The 2.4 GHz band offers worldwide multi-channel high data rates and duty cycles. Lower frequencies provide increased signal range, which can be advantageous when monitoring multiple sensors across wider areas, while higher frequencies increase data throughput for fixed locations with many channels. Ultimately, the chosen solution must meet the system's power and data transfer requirements.

Implantable mechanical devices

Within 20 years, implantable devices will increasingly incorporate electronics to enable noninvasive assessment. Current cardiac stents simply revascularize arteries; future stents may include sensors that use radio-frequency identification (RFID) to report vessel status wirelessly when scanned over the chest.

Sensorized artificial discs will be implanted in the hip, spine, or knee to noninvasively monitor load and verify proper function, as shown in Figure 2. If excessive load or malfunction is detected, the sensors will alert the patient and caregivers so corrective measures can be taken promptly.

High-performance sensors have not been widely used in implants because proteins and the immune system can attack devices, limiting long-term efficacy. Over the next 20 years, cellular biology approaches will reduce immune recognition of sensors as foreign bodies. Biocompatible materials will be essential for all implantable devices.

Optical technologies

Optical technologies will soon allow clinicians to observe chemical changes in tissue. By exploiting absorption and reflection properties, clinicians will be able to differentiate normal tissue from precancerous tissue noninvasively and rapidly. This approach is especially suitable for the esophagus, skin, and oral cavity.
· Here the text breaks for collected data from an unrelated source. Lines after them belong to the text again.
-- ==== Sys2Proof/Safety.lean ====
section
/-! DEFINITION. What the manual's laws and the model's canonical forms ask of a state, what it is to run without a stop, and
the parts of a selection, a preemption check and a search, each from its rule: the terms the statements use. -/

namespace Sys2Proof.Machine

/-- A step or a command goes on to a state. -/
def Goes (o : Host.Outcome State Fault Refusal) (t : State) : Prop := o = .next t

/-- A run of so many steps ends neither in a fault nor in a refusal. -/
def SafeRun (n : Nat) (s : State) : Prop := ∃ t, Host.Core.run Sys2Proof.core n s = .next t

/-- The Cell Map is in canonical form: every aisle's table lists offsets rising, none listed as an unlisted cell. -/
def MapWf (s : State) : Prop := ∀ a : AisleId, tableWf (s.aisle a).cells = true

/-- The aisle's GACK line is asserted exactly while the aisle is HELD (R171). -/
def GackLaw (s : State) : Prop := ∀ a : AisleId, (s.hold a).gack = true ↔ (s.hold a).state = .held

/-- Each notice queue holds at most 32 notices, and its ATTN line is high exactly while it holds one (R199). -/
def QueueLaw (s : State) : Prop :=
  ∀ l : OrderLink, (s.queue l).length ≤ Config.queueCapacity ∧ (s.liu.attn.get l = true ↔ s.queue l ≠ [])

/-- A live job's age steps never exceed 255 (R63). -/
def AgeLaw (s : State) : Prop := ∀ i : Fin 256, ∀ j, (s.slot i).job = some j → j.age ≤ 255

/-- The halt is in force exactly while a kind is unmasked, of severity HALT, with its flag set (R186). -/
def HaltLaw (s : State) : Prop := s.flg.halt = s.haltCondition

/-- The further count lies in 0..255 (R181). -/
def CountLaw (s : State) : Prop := s.flg.further ≤ 255

/-- Every strike count lies in 0..7 (R127). -/
def StrikeLaw (s : State) : Prop := ∀ c : CraneId, (s.crane c).strikes ≤ 7

/-- The wave table holds at most 16 waves (R163). -/
def WaveLaw (s : State) : Prop := s.swu.waves.length ≤ Config.waveCapacity

/-- Every job's handle names its slot and the slot's generation (R37). -/
def HandleLaw (s : State) : Prop :=
  ∀ i : Fin 256, ∀ j, (s.slot i).job = some j → j.handle = { slot := i, gen := (s.slot i).gen }

/-- At most one crane is mapped to each role of an aisle (R125). -/
def RoleLaw (s : State) : Prop := ∀ c : CraneId, ∀ a e, (s.crane c).mapping = some (a, e) → s.craneAt a e = some c

/-- In a double-deep aisle the near cell of a reserved deep cell is EMPTY (R13). -/
def PairLaw (s : State) : Prop :=
  ∀ c : CellAddr, s.isDoubleDeep c.aisle = true → c.depth = .deep → (s.cell c).state.isReserved = true →
    (s.cell (nearOf c)).state = .empty

/-- The free list holds each slot without a job once, and no other (R37). -/
def FreeLaw (s : State) : Prop := s.jpl.freeList.Nodup ∧ ∀ i : Fin 256, i ∈ s.jpl.freeList ↔ (s.slot i).job = none

/-- Each order link's live count is the number of live jobs it entered (R41). -/
def LiveLaw (s : State) : Prop :=
  ∀ l : OrderLink, s.jpl.live.get l = s.jobs.countP fun j => decide (j.origin = .order l)

/-- At most 248 live jobs have an order link as their origin (R40). -/
def ReserveLaw (s : State) : Prop := (s.jobs.countP fun j => decide (j.origin ≠ .internal)) ≤ 248

/-- Each held wave id has one entry, whose live count is the number of live retrieves of the wave, and the entry of a live
retrieve's wave stands (R163 to R165). -/
def WaveLiveLaw (s : State) : Prop :=
  (s.swu.waves.map (·.id)).Nodup
  ∧ (∀ x ∈ s.swu.waves, x.live = s.jobs.countP fun j => decide (j.wave.map (·.id) = some x.id))
  ∧ ∀ j ∈ s.jobs, ∀ w, j.wave = some w → ∃ x ∈ s.swu.waves, x.id = w.id

/-- RAIL_BREACH is never masked and never below AISLE severity (R117, R181). -/
def BreachLaw (s : State) : Prop :=
  (s.faultKind .railBreach).masked = false ∧ (s.faultKind .railBreach).severity ≠ .note

/-- A capture is present only while its kind's status flag is set (R183). -/
def CaptureLaw (s : State) : Prop := ∀ r, s.flg.capture = some r → (s.faultKind r.kind).flag = true

/-- The laws of the cells, the holds, the queues, the cranes, the waves and the job records together. -/
structure Lawful (s : State) : Prop where
  map : MapWf s
  pair : PairLaw s
  gack : GackLaw s
  queue : QueueLaw s
  strike : StrikeLaw s
  wave : WaveLaw s
  age : AgeLaw s
  handle : HandleLaw s
  role : RoleLaw s

/-- The laws of the Fault Log together. -/
structure FaultLawful (s : State) : Prop where
  halt : HaltLaw s
  count : CountLaw s
  breach : BreachLaw s
  capture : CaptureLaw s

/-- The laws of the Job Pool's slots and of its counts together. -/
structure PoolLawful (s : State) : Prop where
  free : FreeLaw s
  live : LiveLaw s
  reserve : ReserveLaw s
  waves : WaveLiveLaw s

/-! ## The laws of the work: reservations, units, redirects -/

/-- The cell a job drops its pallet at, once it has one (R42). -/
def Job.dropCell (j : Job) : Option CellAddr :=
  match j.kind with
  | .store => j.chosen
  | .retrieve => none
  | .relocate => j.target

/-- The cell a job picks its pallet from, once it has one (R42). -/
def Job.sourceCell (j : Job) : Option CellAddr :=
  match j.kind with
  | .store => none
  | .retrieve => j.chosen
  | .relocate => j.chosen

/-- OFFERED, EN_ROUTE or LOADED: the states of a job in a crane's unit (R50). -/
def JobState.atWork (x : JobState) : Bool :=
  match x with
  | .offered | .enRoute | .loaded => true
  | .pending | .ready | .closing => false

/-- The configured aisles together hold at most 32,768 cells (R4). -/
def CapacityLaw (s : State) : Prop :=
  ((List.finRange 8).map fun a => ((s.profile? a).map fun p => p.geo.cellCount).getD 0).sum ≤ Config.cellCapacity

/-- A cell is reserved exactly when one live job holds it: a job not CLOSING holds its drop cell IN_RESERVED unless it is
stranded, and, until it is LOADED, its pick cell OUT_RESERVED, and every reserved cell is so held (R11). -/
def ReservationLaw (s : State) : Prop :=
  (∀ c h, s.hasCell c.aisle c = true → (s.cell c).state = .inReserved h →
      ∃ j, s.job? h = some j ∧ j.state ≠ .closing ∧ j.dropCell = some c)
  ∧ (∀ c h k, s.hasCell c.aisle c = true → (s.cell c).state = .outReserved h k →
      ∃ j, s.job? h = some j ∧ j.state ≠ .closing ∧ j.state ≠ .loaded ∧ j.sourceCell = some c)
  ∧ ∀ j ∈ s.jobs, j.state ≠ .closing →
      (∀ c, j.dropCell = some c → s.hasCell j.aisle c = true
        ∧ (j.stranded = false → (s.cell c).state = .inReserved j.handle))
      ∧ (∀ c, j.sourceCell = some c → s.hasCell j.aisle c = true
        ∧ (j.state ≠ .loaded → ∃ k, (s.cell c).state = .outReserved j.handle k))

/-- A job is OFFERED, EN_ROUTE or LOADED exactly when it belongs to the current unit of exactly one crane, which its record
names (R50). -/
def UnitLaw (s : State) : Prop :=
  (∀ c u, (s.crane c).unit = some u → u.jobs ≠ [] ∧ u.jobs.Nodup ∧ ∀ h ∈ u.jobs, ∃ j, s.job? h = some j
      ∧ j.state.atWork = true ∧ j.unit = some { crane := c, number := u.number })
  ∧ ∀ j ∈ s.jobs, (j.state.atWork = true ↔ j.unit ≠ none)
      ∧ ∀ w, j.unit = some w → ∃ u, (s.crane w.crane).unit = some u ∧ u.number = w.number ∧ j.handle ∈ u.jobs

/-- A crane has a unit exactly while it is OFFERED or WORKING, or FAULTED with a stranded LOADED job; the unit's jobs are
OFFERED at an OFFERED crane and EN_ROUTE or LOADED, at most one of them LOADED, at a WORKING one (R50, R51, R127). -/
def CraneUnitLaw (s : State) : Prop :=
  ∀ c, ((s.crane c).mapping = none → (s.crane c).state = .absent)
    ∧ match (s.crane c).state with
      | .offered => ∃ u, (s.crane c).unit = some u ∧ ∀ h ∈ u.jobs, ∃ j, s.job? h = some j ∧ j.state = .offered
      | .working => ∃ u, (s.crane c).unit = some u ∧ (∀ h ∈ u.jobs, ∃ j, s.job? h = some j ∧ j.state ≠ .offered)
          ∧ ∀ h ∈ u.jobs, ∀ j, s.job? h = some j → j.state = .loaded → ∀ g ∈ u.jobs, ∀ k, s.job? g = some k →
            k.state = .loaded → g = h
      | .faulted => ∀ u, (s.crane c).unit = some u → ∃ h j, u.jobs = [h] ∧ s.job? h = some j ∧ j.state = .loaded
          ∧ j.stranded = true
      | _ => (s.crane c).unit = none

/-- The steps of a job on a crane of an end, by its recorded cells (R29). -/
def Job.allSteps (j : Job) (a : AisleId) (e : End) : List Step :=
  match j.kind with
  | .store => storeSteps a e j
  | .retrieve => retrieveSteps a e j (j.chosen.getD absentCell)
  | .relocate => relocateSteps j

/-- The steps a job has still to make: both until it is LOADED, then its drop (R51, R129). -/
def Job.stepsLeft (j : Job) (a : AisleId) (e : End) : List Step :=
  if j.state = .loaded then (j.allSteps a e).drop 1 else j.allSteps a e

/-- The steps of a unit not yet ended are the steps its jobs have still to make, in the order of its jobs, and a stranded
job's is a drop; a unit holds one job, or a store and a retrieve that name each other as partners (R50, R129). -/
def StepsLaw (s : State) : Prop :=
  ∀ c a e u, (s.crane c).mapping = some (a, e) → (s.crane c).unit = some u →
    1 ≤ u.current
    ∧ ((s.crane c).state = .offered → u.current = 1)
    ∧ ((∀ h ∈ u.jobs, ∀ j, s.job? h = some j → j.stranded = false) →
        u.remaining = (u.jobs.filterMap s.job?).flatMap fun j => j.stepsLeft a e)
    ∧ (∀ h ∈ u.jobs, ∀ j, s.job? h = some j → j.aisle = a
        ∧ (j.stranded = true → u.jobs = [h] ∧ ∃ p, u.remaining = [{ action := .drop, place := p, job := h }]
            ∧ if j.kind = .retrieve then p = .station a true e else ∃ d, p = .cell d ∧ s.hasCell a d = true))
    ∧ (∀ h, u.jobs = [h] → ∀ j, s.job? h = some j → j.partner = none)
    ∧ (∀ g h more, u.jobs = g :: h :: more → more = []
        ∧ (∃ j, s.job? g = some j ∧ j.kind = .store ∧ j.partner = some h)
        ∧ ∃ k, s.job? h = some k ∧ k.kind = .retrieve ∧ k.partner = some g ∧ k.state ≠ .loaded)

/-- A redirect stands at a WORKING crane for a READY job that it promises, and every promise is an outstanding redirect's
(R50, R86). -/
def RedirectLaw (s : State) : Prop :=
  (∀ c r, (s.crane c).redirect = some r → (s.crane c).state = .working ∧ ∃ j, s.job? r.job = some j
      ∧ j.state = .ready ∧ j.promised = some { crane := c, number := r.number }
      ∧ ∀ a e, (s.crane c).mapping = some (a, e) → j.aisle = a ∧ r.steps = j.stepsLeft a e)
  ∧ ∀ j ∈ s.jobs, ∀ w, j.promised = some w → ∃ r, (s.crane w.crane).redirect = some r ∧ r.number = w.number
      ∧ r.job = j.handle

/-- The fields of a job by its kind and state (R42, R46 to R48, R50, R52, R56, R92). -/
def JobLaw (s : State) : Prop :=
  ∀ j ∈ s.jobs,
    s.configured j.aisle = true
    ∧ (j.kind = .retrieve → j.chosen ≠ none → j.state.atWork = true ∨ j.promised ≠ none ∨ j.state = .closing)
    ∧ (j.kind = .retrieve → j.target = none)
    ∧ (j.kind = .retrieve → (j.state.atWork = true ∨ j.promised ≠ none) → j.chosen ≠ none)
    ∧ (j.kind = .store → j.target = none ∧ (j.state.atWork = true ∨ j.state = .ready → j.chosen ≠ none))
    ∧ (j.kind = .store → j.state = .pending → j.chosen = j.destination)
    ∧ (j.kind = .relocate → j.chosen ≠ none ∧ j.target ≠ none ∧ j.state ≠ .pending)
    ∧ (j.stranded = true → j.state = .loaded ∨ j.state = .closing)
    ∧ (j.partner ≠ none → j.state.atWork = true)
    ∧ (j.state = .closing ↔ j.notice ≠ none)
    ∧ (∀ c ∈ j.candidates, s.hasCell j.aisle c = true)

/-- A retrieve is bound for the output station of an end: it is OFFERED, EN_ROUTE or LOADED in the unit of that end's crane,
or promised to its redirect (R161). -/
def State.isBound (s : State) (a : AisleId) (e : End) (j : Job) : Bool :=
  decide (j.kind = .retrieve)
    && ((j.state.atWork && j.unit.any fun u => decide ((s.crane u.crane).mapping = some (a, e)))
      || j.promised.any fun u => decide ((s.crane u.crane).mapping = some (a, e)))

/-- The in-flight count of an output station is the number of live retrieves bound for it (R161). -/
def CreditLaw (s : State) : Prop := ∀ a e, (s.credit a e).inFlight = s.jobs.countP (s.isBound a e)

/-- A retrieve of a wave that is OFFERED, EN_ROUTE or LOADED lies within its wave's window, and so does a READY one, from
which alone it becomes OFFERED (R165). -/
def WindowLaw (s : State) : Prop :=
  ∀ j ∈ s.jobs, j.kind = .retrieve → (j.state = .ready ∨ j.state.atWork = true) → s.inWindow j = true

/-- The laws of reservations, units and redirects, of output credits and of wave windows together. -/
structure WorkLawful (s : State) : Prop where
  reservation : ReservationLaw s
  unit : UnitLaw s
  crane : CraneUnitLaw s
  steps : StepsLaw s
  redirect : RedirectLaw s
  job : JobLaw s
  credit : CreditLaw s
  window : WindowLaw s

/-! ## The laws of the rail -/

/-- The law of the gap is suspended in an aisle: its fault hold stands with RAIL_BREACH among its kinds, or a RAIL_BREACH
raised for it has not yet reached the Fault Log (R117). -/
def State.gapSuspended (s : State) (a : AisleId) : Prop :=
  (.railBreach ∈ (s.faultHold a).kinds ∧ (s.faultHold a).isSet = true)
    ∨ ∃ r : FaultReport, .faultReport r ∈ s.events ∧ r.kind = .railBreach ∧ r.aisle = some a

/-- The table of a tandem aisle is in order: the intervals keep the gap (R110), and each covers its crane's bay, the places
of the steps its crane has still to make, and its clear target or park end (R109, R113 to R115). -/
def State.railOrdered (s : State) (a : AisleId) (r : PerEnd RailEntry) : Prop :=
  keepsGap (s.gap a) .front r.front.granted r.rear.granted = true
  ∧ ∀ e, (s.craneAt a e = none → (r.get e).granted = .at (s.parkEnd a e))
    ∧ ∀ c, s.craneAt a e = some c →
      (r.get e).granted.holds (s.craneBay c) = true ∧ s.craneBay c ≤ s.parkEnd a .rear
      ∧ ((s.crane c).state = .absent → (r.get e).granted = .at (s.parkEnd a e))
      ∧ ((s.crane c).state = .waiting → (r.get e).granted = .at (s.craneBay c))
      ∧ ((s.crane c).state = .parking → (r.get e).granted.holds (s.parkEnd a e) = true)
      ∧ (∀ b ∈ s.stepBays ((s.crane c).remaining ++ (s.crane c).redirectSteps), (r.get e).granted.holds b = true)
      ∧ (∀ k, (r.get e).clear = some k → (s.crane c).state = .clearing ∧ (r.get e).granted.holds k.target = true)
Spectroscopy will be used widely in the next 20 years for early detection of colorectal polyps. An optical probe inserted into the rectum can assess whether polyps are present and whether a colonoscopy is required.

More than 100 million colonoscopies are performed annually; these optical techniques could reduce unnecessary procedures and lower healthcare costs. Noninvasive probes may also encourage preventive screening among patients reluctant to undergo colonoscopy.

Another optical approach uses long wavelengths for subcutaneous imaging. This method will be applied in laparoscopy to visualize blood vessels before cauterization, distinguishing nerves from vessels. These techniques will rely on electronic devices, lasers, and LEDs as optoelectronic components.

Stem cell therapies

Stem cell therapy will be widely applied over the next 20 years. Researchers are increasingly able to convert stem cells into different functional cell types. Culturing and isolating stem cells requires various devices; electronic bioreactors can provide controlled environments to direct cell differentiation and position cells for implantation.

Electronics will also play a key role in sorting usable cell types and in delivering cells back into patients. Biomaterials will be important for supporting repair and regeneration during cell implantation.

Outlook

Innovation is hard to predict, and the medical trends of the next 20 years may differ from current expectations and become even more advanced. Technologies not yet developed could become standard within a decade of progress.

The field of medical technology is broad and offers many opportunities. Global collaboration across regions such as Western Europe, Russia, Israel, China, and India is accelerating the realization of these trends.